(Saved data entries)
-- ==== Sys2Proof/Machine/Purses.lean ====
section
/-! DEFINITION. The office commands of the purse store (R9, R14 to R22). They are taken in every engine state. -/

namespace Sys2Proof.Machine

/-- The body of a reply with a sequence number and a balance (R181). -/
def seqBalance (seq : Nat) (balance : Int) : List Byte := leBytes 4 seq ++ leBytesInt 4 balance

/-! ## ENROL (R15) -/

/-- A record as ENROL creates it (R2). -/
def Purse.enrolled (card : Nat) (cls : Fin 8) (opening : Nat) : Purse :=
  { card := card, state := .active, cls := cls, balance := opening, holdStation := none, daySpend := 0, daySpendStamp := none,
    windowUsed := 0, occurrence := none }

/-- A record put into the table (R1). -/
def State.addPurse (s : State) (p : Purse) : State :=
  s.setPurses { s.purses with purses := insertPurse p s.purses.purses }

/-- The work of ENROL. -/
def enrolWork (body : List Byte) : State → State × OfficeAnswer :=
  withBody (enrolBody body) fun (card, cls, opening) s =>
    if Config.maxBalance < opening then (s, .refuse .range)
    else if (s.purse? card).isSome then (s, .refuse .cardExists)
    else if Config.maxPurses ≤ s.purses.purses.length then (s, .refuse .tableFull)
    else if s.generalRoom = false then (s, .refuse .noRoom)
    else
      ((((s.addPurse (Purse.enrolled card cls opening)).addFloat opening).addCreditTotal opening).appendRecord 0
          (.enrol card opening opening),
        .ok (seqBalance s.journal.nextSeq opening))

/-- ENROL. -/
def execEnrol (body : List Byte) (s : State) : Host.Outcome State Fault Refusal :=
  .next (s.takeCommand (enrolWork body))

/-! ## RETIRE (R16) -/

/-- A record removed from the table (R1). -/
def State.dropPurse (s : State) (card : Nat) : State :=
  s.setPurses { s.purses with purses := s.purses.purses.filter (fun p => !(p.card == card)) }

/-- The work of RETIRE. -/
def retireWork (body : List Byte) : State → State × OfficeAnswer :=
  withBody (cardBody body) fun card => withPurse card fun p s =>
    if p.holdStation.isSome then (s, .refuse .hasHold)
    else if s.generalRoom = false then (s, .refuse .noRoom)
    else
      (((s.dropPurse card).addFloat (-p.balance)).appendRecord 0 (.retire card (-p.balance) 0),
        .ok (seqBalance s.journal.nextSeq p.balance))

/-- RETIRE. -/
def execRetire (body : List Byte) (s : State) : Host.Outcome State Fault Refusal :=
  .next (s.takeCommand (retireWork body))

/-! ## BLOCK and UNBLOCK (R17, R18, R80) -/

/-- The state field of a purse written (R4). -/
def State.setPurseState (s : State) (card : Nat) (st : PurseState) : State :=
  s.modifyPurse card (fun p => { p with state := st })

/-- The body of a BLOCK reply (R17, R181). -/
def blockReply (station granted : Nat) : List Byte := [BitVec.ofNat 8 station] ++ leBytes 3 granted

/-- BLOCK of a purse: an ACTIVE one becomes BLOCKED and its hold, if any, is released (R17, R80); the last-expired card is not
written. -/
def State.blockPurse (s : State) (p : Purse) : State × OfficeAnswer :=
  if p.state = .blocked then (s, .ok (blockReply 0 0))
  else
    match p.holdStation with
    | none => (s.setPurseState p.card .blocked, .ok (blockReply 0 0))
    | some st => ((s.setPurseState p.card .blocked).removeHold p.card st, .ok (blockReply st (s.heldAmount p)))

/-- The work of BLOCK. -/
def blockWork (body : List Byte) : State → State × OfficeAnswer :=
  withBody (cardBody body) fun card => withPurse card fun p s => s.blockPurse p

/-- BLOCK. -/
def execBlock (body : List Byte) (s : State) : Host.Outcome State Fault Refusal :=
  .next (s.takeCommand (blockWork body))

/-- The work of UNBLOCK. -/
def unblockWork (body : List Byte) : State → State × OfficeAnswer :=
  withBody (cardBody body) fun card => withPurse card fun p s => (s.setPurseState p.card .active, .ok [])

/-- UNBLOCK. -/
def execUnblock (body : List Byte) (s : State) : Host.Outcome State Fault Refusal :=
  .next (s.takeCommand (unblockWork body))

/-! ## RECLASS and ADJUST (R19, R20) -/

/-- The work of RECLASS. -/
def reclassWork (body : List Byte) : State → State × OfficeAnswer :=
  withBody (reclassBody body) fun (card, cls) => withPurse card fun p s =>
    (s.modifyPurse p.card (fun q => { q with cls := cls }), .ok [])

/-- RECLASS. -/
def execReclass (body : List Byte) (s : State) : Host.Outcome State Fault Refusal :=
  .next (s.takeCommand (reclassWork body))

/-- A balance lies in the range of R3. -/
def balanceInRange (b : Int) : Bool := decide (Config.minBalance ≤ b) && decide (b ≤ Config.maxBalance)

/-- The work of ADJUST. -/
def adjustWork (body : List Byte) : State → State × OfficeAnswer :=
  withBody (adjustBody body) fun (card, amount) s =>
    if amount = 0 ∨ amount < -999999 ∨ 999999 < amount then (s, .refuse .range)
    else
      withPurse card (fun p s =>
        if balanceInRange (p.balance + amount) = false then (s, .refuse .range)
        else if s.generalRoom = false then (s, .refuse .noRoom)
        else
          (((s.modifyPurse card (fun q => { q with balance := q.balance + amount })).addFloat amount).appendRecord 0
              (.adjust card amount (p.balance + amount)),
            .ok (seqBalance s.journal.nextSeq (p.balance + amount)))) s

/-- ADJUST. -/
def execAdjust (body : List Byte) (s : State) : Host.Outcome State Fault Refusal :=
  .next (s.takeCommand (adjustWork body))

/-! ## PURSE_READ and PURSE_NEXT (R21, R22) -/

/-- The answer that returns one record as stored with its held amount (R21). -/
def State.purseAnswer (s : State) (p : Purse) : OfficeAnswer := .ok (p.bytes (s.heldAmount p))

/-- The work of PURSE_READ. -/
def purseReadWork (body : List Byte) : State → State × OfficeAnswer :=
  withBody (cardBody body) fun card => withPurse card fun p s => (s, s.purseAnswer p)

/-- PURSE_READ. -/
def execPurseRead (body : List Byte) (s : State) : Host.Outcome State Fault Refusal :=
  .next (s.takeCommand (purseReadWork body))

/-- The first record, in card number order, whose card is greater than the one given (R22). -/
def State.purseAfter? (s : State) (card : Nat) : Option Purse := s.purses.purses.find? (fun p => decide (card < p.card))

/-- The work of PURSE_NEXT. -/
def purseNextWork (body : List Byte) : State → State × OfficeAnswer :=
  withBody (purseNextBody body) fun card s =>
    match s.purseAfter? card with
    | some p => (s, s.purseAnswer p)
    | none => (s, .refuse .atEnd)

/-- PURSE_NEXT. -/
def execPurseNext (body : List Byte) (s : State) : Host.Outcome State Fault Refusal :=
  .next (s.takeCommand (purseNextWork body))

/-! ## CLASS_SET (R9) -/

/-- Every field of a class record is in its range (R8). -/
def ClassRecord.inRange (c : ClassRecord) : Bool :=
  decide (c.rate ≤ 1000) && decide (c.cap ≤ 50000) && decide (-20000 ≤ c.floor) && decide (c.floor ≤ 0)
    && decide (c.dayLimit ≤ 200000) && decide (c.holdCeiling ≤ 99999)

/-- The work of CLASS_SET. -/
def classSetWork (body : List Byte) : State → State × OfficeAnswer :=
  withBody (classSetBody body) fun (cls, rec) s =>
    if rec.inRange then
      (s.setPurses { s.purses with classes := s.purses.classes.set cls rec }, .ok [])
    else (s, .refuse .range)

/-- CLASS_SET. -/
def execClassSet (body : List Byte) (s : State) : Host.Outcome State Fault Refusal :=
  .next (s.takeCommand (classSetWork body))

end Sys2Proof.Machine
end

---

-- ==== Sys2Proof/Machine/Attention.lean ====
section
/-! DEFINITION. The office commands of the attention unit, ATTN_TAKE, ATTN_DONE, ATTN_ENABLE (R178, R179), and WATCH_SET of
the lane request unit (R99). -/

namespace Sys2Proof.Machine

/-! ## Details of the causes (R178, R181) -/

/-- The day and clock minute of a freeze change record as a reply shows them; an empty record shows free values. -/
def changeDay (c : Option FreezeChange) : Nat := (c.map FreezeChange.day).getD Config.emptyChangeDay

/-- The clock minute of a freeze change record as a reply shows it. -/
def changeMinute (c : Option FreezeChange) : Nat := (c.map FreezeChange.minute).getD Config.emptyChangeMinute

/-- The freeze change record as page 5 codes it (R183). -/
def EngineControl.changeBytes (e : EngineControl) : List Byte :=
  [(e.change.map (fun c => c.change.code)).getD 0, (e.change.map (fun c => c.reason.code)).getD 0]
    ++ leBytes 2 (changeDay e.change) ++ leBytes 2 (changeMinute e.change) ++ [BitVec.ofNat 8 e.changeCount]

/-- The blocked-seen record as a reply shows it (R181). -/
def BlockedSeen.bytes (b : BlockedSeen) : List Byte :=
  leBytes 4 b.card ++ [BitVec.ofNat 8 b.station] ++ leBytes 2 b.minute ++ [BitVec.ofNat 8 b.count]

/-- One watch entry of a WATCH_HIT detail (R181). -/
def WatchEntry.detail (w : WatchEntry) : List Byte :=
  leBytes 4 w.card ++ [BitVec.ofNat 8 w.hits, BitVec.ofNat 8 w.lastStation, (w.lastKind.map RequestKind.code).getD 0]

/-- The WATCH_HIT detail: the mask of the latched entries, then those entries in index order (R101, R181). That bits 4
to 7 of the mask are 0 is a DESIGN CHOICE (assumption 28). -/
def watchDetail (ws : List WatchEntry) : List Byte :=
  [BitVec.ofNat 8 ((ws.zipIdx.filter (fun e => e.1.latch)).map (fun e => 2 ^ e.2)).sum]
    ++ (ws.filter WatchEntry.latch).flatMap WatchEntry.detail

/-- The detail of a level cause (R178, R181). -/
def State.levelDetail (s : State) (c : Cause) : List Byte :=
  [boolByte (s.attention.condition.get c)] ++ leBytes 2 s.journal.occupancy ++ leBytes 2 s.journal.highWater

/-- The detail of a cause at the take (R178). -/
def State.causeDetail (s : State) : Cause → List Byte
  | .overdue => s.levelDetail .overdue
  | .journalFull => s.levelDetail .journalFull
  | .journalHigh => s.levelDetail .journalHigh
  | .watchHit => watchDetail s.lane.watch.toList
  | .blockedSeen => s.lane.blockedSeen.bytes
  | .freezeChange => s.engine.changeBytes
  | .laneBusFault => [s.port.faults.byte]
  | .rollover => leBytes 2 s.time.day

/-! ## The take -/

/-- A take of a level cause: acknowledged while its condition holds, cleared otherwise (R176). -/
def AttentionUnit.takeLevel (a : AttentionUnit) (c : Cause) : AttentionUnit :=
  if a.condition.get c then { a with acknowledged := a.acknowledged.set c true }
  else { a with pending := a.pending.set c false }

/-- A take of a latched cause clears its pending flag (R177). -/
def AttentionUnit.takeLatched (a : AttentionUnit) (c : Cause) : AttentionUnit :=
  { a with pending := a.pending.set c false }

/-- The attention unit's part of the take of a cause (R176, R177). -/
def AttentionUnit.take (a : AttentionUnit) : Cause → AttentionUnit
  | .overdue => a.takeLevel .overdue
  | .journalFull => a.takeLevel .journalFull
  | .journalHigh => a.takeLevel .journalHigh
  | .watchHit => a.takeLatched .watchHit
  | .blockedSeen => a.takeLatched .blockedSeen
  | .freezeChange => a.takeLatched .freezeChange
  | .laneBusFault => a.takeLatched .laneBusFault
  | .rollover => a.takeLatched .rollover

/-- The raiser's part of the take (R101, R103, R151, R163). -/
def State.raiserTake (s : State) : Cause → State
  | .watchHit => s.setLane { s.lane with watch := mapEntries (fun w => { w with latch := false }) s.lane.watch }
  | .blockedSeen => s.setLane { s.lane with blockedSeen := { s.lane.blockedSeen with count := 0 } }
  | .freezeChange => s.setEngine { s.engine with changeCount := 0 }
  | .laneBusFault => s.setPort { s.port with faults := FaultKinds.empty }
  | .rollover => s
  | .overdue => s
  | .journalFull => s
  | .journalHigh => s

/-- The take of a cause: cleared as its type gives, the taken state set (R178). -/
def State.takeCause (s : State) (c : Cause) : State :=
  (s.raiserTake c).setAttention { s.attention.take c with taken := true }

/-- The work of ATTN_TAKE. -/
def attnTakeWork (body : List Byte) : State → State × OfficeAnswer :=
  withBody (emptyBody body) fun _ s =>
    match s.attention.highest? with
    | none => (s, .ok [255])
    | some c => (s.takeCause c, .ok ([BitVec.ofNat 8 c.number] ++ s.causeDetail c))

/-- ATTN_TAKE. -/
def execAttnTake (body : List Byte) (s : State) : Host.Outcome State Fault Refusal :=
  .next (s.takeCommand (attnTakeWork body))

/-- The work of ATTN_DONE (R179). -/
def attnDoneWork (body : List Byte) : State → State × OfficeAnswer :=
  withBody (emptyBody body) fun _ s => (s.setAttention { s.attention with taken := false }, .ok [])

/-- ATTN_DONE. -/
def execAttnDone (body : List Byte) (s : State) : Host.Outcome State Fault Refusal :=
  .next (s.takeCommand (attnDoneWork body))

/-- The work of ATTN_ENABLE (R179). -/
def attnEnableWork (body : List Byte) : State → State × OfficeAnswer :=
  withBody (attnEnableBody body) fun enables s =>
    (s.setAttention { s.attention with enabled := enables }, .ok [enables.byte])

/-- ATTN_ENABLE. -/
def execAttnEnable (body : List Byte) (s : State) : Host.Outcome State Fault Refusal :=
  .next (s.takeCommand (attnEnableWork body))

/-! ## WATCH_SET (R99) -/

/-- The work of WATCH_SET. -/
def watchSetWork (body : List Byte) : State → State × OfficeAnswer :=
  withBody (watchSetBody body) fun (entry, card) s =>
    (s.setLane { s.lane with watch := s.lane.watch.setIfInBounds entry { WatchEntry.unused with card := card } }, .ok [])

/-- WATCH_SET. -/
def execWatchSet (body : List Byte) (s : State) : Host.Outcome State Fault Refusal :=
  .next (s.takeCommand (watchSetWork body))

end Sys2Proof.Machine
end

EXERCISE BRIEF >> Taking the records above, retype every line from the one with "def blockWork (body" down to the one with "(s.takeCommand (reclassWork body))", exactly and with nothing else.

WRITTEN RESPONSE >>
def blockWork (body : List Byte) : State → State × OfficeAnswer :=
  withBody (cardBody body) fun card => withPurse card fun p s => s.blockPurse p

/-- BLOCK. -/
def execBlock (body : List Byte) (s : State) : Host.Outcome State Fault Refusal :=
  .next (s.takeCommand (blockWork body))

/-- The work of UNBLOCK. -/
def unblockWork (body : List Byte) : State → State × OfficeAnswer :=
  withBody (cardBody body) fun card => withPurse card fun p s => (s.setPurseState p.card .active, .ok [])

/-- UNBLOCK. -/
def execUnblock (body : List Byte) (s : State) : Host.Outcome State Fault Refusal :=
  .next (s.takeCommand (unblockWork body))

/-! ## RECLASS and ADJUST (R19, R20) -/

/-- The work of RECLASS. -/
def reclassWork (body : List Byte) : State → State × OfficeAnswer :=
  withBody (reclassBody body) fun (card, cls) => withPurse card fun p s =>
    (s.modifyPurse p.card (fun q => { q with cls := cls }), .ok [])

/-- RECLASS. -/
def execReclass (body : List Byte) (s : State) : Host.Outcome State Fault Refusal :=
  .next (s.takeCommand (reclassWork body))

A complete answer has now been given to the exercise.